BTW, in no way did I promote the use of haltis, head collars or any other training tool. Not sure why you brought it up. I only promoted the use of training instead of or in addition to the use of the prong, rather than using a prong as a management tool and as a "bandaid solution." In fact, I think too many people use head collars as a crutch instead of actually training their dog, too.



wvasko said:


> Now I am old school, I would be interested in opinions on how to curb that drive without aversives.
> 
> Here's an example, your dog is 200 yards from you running/searching etc and a wily pheasant pops up wild as the wind and flies away cackling, so dog has sight and noise of bird. The dog must perform with a stop to flush as he is not allowed to chase and must remain there until you get to him and heel him off and then send him on for more hunting.
> 
> Now you have heavy prey drive with a dog 200 yards or more (within judge's eyesight) I'm just sayin'.. Heavy prey drive may sometimes need aversives prong or whatever.

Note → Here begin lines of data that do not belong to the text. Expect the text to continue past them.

-- ==== Sys2Proof/Machine/Emit.lean ====
section
/-!
DEFINITION. Records into the rings of a graph (13 R316, 16 R367, R368), and STORE_PERFORMED, which performs every operation that
counts on S (08 R182).
-/
namespace Sys2Proof.Machine

/-- The ring that EMIT names, as a resource of the graph: the pass's own, or that of its output edge (R316, 16 R368). -/
def Issue.emitRing (c : Issue) (g : Graph) (p : Pass) : Option Nat :=
  if c.e.fb 5 1 = 1 then (if p.kind = 4 then some p.ring else none)
  else match p.outs[c.e.fb 2 3]? with
    | some r => if (match g.ress[r]? with | some x => x.format == 0 | none => false) then some r else none
    | none => none

/-- Slots of a ring in use: its records, and those of its gangs that have not retired (16 R367). -/
def State.ringUsed (s : State) (graph ring : Nat) : Nat :=
  let waiting := match Tab.get? s.graphs graph with | some g => ((Tab.get? g.rings ring).getD []).length | none => 0
  s.tasks.foldl (fun n t => if t.2.graph = graph then
      (match (Tab.get? s.graphs graph).bind fun g => g.passes[t.2.pass]? with
       | some p => if p.kind = 4 ∧ p.ring = ring then n + t.2.recs.length else n
       | none => n) else n) waiting

/-- A ring takes n records: it has the slots, or its excess goes to backing (16 R368). -/
def State.ringTakes (s : State) (graph ring n : Nat) : Bool :=
  match (Tab.get? s.graphs graph).bind fun g => g.ress[ring]? with
  | some r => r.overflow || s.ringUsed graph ring + n ≤ r.ringcap
  | none => true

/-- Records beyond a ring's slots written to its BACKING, one after another in the order of their arrival (16 R368; assumption 63). -/
def State.spillRecs (s : State) (graph ring : Nat) (recs : List (BitVec 512)) : State :=
  recs.foldl (fun (s : State) b =>
    match (Tab.get? s.graphs graph).bind fun g => g.ress[ring]?.map fun r => (g, r) with
    | none => s
    | some (g, r) =>
      let n := (Tab.get? g.spilled ring).getD 0
      let s : State := { s with graphs := Tab.set s.graphs graph { g with spilled := Tab.set g.spilled ring (n + 1) } }
      match s.unitName g.ctx (r.backing + BitVec.ofNat 64 (64 * n)) with
      | some pa => s.unitWrite (cellsOf pa 64 b.toNat)
      | none => s) s

/-- Records appended to a ring in order, as one act (R316); those beyond its slots go to BACKING too. -/
def State.appendRecs (s : State) (graph ring : Nat) (recs : List (BitVec 512)) (depth : Nat) : State :=
  let room := match (Tab.get? s.graphs graph).bind fun g => g.ress[ring]? with
    | some r => r.ringcap - s.ringUsed graph ring
    | none => recs.length
  let s : State := s.spillRecs graph ring (recs.drop room)
  { s with graphs := Tab.modify s.graphs graph fun g =>
      { g with rings := Tab.set g.rings ring (((Tab.get? g.rings ring).getD []) ++ recs.map fun b => { depth, bytes := b }) } }

/-- EMIT (R316): irrevocable, so it pins its task (16 R364). -/
def execEmit (e : Enc) (s : State) : Host.Outcome State Fault Refusal :=
  runIsa formEmit e (fun c s =>
    let len := 16 * (e.fb 0 2 + 1)
    if c.warp.stage = .compute then c.trap s (illegal 0x06)
    else if c.em = 0 then c.leave s
    else
      match c.taskOf s, s.wg? c.warp.wg with
      | some (_, t, g, p), some wg =>
        (match c.emitRing g p with
         | none => c.trap s (illegal 0x06)
         | some ring =>
           let offs := c.lanes.map fun i => (i, (c.rd e.a i).toNat)
           let out := offs.filter fun q => wg.alloc < q.2 + len
           let mis := offs.filter fun q => q.2 % 16 ≠ 0
           let own := offs.filter fun q => wg.owned q.2 len
           if !out.isEmpty then c.trap s (scratchTrap 0x06 out false)
           else if !mis.isEmpty then c.trap s (scratchTrap 0x09 mis false)
           else if !own.isEmpty then c.trap s (scratchTrap 0x08 own false)
           else if e.fb 5 1 = 1 ∧ c.warp.recDepth = p.maxdepth then c.trap s { cause := 0x0F, lanes := some c.em }
           else if c.full .S then c.stall s .counter
           else
             c.pinning s fun s =>
               let recs := offs.map fun q => BitVec.ofNat 512 (wg.sp.readNat q.2 len)
               let depth := if e.fb 5 1 = 1 then c.warp.recDepth + 1 else 0
               if s.ringTakes t.graph ring recs.length then
                 c.leave (c.enqueue (s.appendRecs t.graph ring recs depth) (some .S) [] (.emit t.graph ring [] depth))
               else
                 let op := s.nextId
                 c.splitDo (c.enqueue s (some .S) [] (.emit t.graph ring recs depth)) fun sp => { sp with wait := .ring op c.waitAt, age := c.sp.age })
      | _, _ => c.trap s (illegal 0x06)) s

/-- EMIT_APPEND (R316): a waiting EMIT appends its records once its ring has space. -/
def execEmitAppend (w k : Nat) (s : State) : Host.Outcome State Fault Refusal :=
  .next (match (s.warp? w).bind fun x => (x.split? k).map fun sp => (x, sp) with
    | none => s
    | some (x, sp) =>
      match sp.wait with
      | .ring op _ =>
        (match x.op? op with
         | some p =>
           (match p.body with
            | .emit graph ring recs depth =>
              if x.runs && s.ringTakes graph ring recs.length then
                ((s.appendRecs graph ring recs depth).modWarp w fun y => y.modOp op fun q => { q with body := .emit graph ring [] depth }).resumeSplit w k
              else s
            | _ => s)
         | none => s)
      | _ => s)

/-- STORE_PERFORMED (08 R182, 09 R212, R218, 13 R291): the bytes of a store in one line outside peer memory, a CLEAN or INVAL, a TSTT in
its warp's order, the next lane of an ISTORE, an EMIT whose records are in their ring, or a VOUT. -/
def execStorePerformed (w : Nat) (o : OpAt) (s : State) : Host.Outcome State Fault Refusal :=
  .next (match (s.warp? w).bind fun x => (x.op? o.op).map fun p => (x, p) with
    | none => s
    | some (x, p) =>
      match p.body with
      | .store bytes rel na =>
        let mine (b : Nat × Byte) : Bool := b.1 / 128 = o.line && !s.isPeer b.1
        s.storeStep w x p (bytes.filter mine) (bytes.filter fun b => !mine b) rel na
      | .clean base len inval icache =>
        if x.behind p then s else s.maintStep w x p base len inval icache
      | .tstt att offs data blend => if x.tileBehind o.op then s else (s.tsttDo x att offs data blend).completeOp w p
      | .istore .. => s.texStep w o.op
      | .emit _ _ recs _ => if recs.isEmpty then s.completeOp w p else s
      | .vout => s.completeOp w p
      | _ => s)

end Sys2Proof.Machine
end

Basil has a high prey drive in regards to squirrels, and I trained him not to go after squirrels using the Premack Principle. It doesn't use P+ but I would say it uses P- and R+. In order to keep both Basil and the squirrels safe, he was always in a secure harness on a 6 ft leash. The alternate behavior I trained was a Sit and Watch me. What we would to was, when we'd see a squirrel, he'd spazz out like usual, and I'd just hold onto the leash and wait. As soon as his butt hit the ground, we'd either run towards the squirrel (If the squirrel was near a tree so it could get away) or if we couldn't run towards the squirrel (Say there were no trees around or the squirrel was across the street) we'd run like crazy in a different direction. In a case where you don't want to actually chase after the animal, you can run in a different direction. This was usually accompanied crazilly yelling "LET'S GO GET THAT SQUIIRRREEELL!!!" to increase the excitement of the "chase" even though we weren't going after a real squirrel. The bat-outta-hell type running like crazy in a different direction was extremely rewarding to Basil, as it was an outlet for his prey drive. If you're dog's outlet for his prey drive is more "attack" than "chase," you can bring a tug toy on walks and have a vigorous tug session as a reward. And because the reward was so high, he would willingly comply with whatever I asked of him just to be able to run like crazy after an imaginary squirrel. After he was reliably sitting every time he saw a squirrel, I asked for eye contact, and I built up the length of time in which I asked him to sit and wait and watch me. After the behavior was solid, I gradually faded out the number of times he was rewarded, until eventually we would only occasionally get to run, and the rest of the time, I'd say "Let's go!" and we'd move on past the squirrel. The slim chance that he might get to go run around like a fool keeps him eagerly obeying, though. I would wait until the behavior you're asking for is very reliable before trusting him off-leash, though, for obvious reasons. You could probably increase your dog's chance of success by gradually using longer and longer training leads to make sure he's trustworthy and won't bolt. 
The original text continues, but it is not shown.